PROBLEM REQUIREMENTS ->
From the line that contains "theorem FCond.ofCode_code (c" through the line that contains "theorem Scope.ofCode_code (c", output every line of the listing below exactly and leave out all the rest.

ENTRIES SHOWN ->
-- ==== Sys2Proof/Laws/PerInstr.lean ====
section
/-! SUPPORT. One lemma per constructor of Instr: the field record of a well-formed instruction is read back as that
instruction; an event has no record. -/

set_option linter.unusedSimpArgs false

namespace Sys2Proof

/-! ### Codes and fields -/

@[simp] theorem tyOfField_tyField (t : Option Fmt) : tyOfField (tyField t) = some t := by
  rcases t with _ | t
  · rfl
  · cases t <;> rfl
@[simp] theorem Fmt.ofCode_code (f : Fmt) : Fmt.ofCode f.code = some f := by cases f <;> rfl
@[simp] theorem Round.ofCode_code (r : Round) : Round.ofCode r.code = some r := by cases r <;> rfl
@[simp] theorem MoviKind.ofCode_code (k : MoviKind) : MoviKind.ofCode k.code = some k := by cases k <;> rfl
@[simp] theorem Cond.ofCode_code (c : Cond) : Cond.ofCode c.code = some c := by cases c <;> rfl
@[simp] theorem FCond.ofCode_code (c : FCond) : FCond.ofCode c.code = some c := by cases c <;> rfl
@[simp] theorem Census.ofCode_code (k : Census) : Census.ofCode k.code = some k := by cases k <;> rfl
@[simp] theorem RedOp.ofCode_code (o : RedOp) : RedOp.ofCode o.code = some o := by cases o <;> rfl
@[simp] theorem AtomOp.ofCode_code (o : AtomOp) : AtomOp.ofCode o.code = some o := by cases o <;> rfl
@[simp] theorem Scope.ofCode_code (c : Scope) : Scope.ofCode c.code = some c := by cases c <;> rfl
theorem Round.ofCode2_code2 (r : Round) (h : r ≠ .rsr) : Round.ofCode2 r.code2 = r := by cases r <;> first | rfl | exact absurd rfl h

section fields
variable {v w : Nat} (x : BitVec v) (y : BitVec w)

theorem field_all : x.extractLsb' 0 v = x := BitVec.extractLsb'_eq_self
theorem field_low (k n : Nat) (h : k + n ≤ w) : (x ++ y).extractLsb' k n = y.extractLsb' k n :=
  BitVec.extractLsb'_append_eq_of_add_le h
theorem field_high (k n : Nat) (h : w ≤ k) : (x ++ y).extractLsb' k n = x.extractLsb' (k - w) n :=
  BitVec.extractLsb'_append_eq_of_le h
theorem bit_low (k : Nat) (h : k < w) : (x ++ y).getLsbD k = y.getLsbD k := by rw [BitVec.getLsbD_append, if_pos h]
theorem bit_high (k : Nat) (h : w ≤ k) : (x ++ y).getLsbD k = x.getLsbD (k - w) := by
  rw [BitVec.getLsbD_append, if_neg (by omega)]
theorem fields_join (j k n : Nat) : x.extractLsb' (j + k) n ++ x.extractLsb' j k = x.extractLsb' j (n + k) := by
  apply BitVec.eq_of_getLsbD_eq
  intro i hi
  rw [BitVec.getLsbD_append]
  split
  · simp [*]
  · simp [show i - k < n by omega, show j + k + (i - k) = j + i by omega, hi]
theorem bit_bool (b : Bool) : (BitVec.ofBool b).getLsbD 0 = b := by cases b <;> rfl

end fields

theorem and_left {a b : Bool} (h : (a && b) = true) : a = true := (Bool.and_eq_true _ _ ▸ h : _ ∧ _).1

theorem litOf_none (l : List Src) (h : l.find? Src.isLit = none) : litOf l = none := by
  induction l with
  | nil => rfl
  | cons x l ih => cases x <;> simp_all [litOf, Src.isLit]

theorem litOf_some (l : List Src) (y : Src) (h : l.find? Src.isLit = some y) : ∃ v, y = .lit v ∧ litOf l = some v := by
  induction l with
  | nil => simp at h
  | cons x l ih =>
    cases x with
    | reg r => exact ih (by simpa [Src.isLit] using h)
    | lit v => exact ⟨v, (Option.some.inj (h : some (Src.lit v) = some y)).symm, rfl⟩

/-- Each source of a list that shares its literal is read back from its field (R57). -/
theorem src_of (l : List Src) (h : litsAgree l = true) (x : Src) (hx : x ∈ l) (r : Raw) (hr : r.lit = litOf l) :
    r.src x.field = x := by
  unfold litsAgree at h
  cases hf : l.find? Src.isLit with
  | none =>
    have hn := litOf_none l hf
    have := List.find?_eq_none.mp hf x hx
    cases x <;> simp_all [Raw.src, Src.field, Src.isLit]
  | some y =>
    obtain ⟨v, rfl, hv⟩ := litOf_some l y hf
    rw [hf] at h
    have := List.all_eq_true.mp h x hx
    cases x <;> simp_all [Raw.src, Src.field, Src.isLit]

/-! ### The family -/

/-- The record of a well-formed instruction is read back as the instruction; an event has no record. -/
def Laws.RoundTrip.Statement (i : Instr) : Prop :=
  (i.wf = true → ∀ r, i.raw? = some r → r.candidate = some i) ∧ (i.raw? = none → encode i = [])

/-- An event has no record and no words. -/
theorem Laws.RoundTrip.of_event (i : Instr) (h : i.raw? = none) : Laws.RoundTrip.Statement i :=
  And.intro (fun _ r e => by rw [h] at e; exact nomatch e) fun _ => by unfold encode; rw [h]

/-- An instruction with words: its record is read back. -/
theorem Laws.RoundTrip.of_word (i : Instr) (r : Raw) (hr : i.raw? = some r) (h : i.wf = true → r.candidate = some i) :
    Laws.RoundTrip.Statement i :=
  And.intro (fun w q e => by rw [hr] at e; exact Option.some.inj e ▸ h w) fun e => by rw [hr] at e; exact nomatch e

REPLY ->
@[simp] theorem FCond.ofCode_code (c : FCond) : FCond.ofCode c.code = some c := by cases c <;> rfl
@[simp] theorem Census.ofCode_code (k : Census) : Census.ofCode k.code = some k := by cases k <;> rfl
@[simp] theorem RedOp.ofCode_code (o : RedOp) : RedOp.ofCode o.code = some o := by cases o <;> rfl
@[simp] theorem AtomOp.ofCode_code (o : AtomOp) : AtomOp.ofCode o.code = some o := by cases o <;> rfl
@[simp] theorem Scope.ofCode_code (c : Scope) : Scope.ofCode c.code = some c := by cases c <;> rfl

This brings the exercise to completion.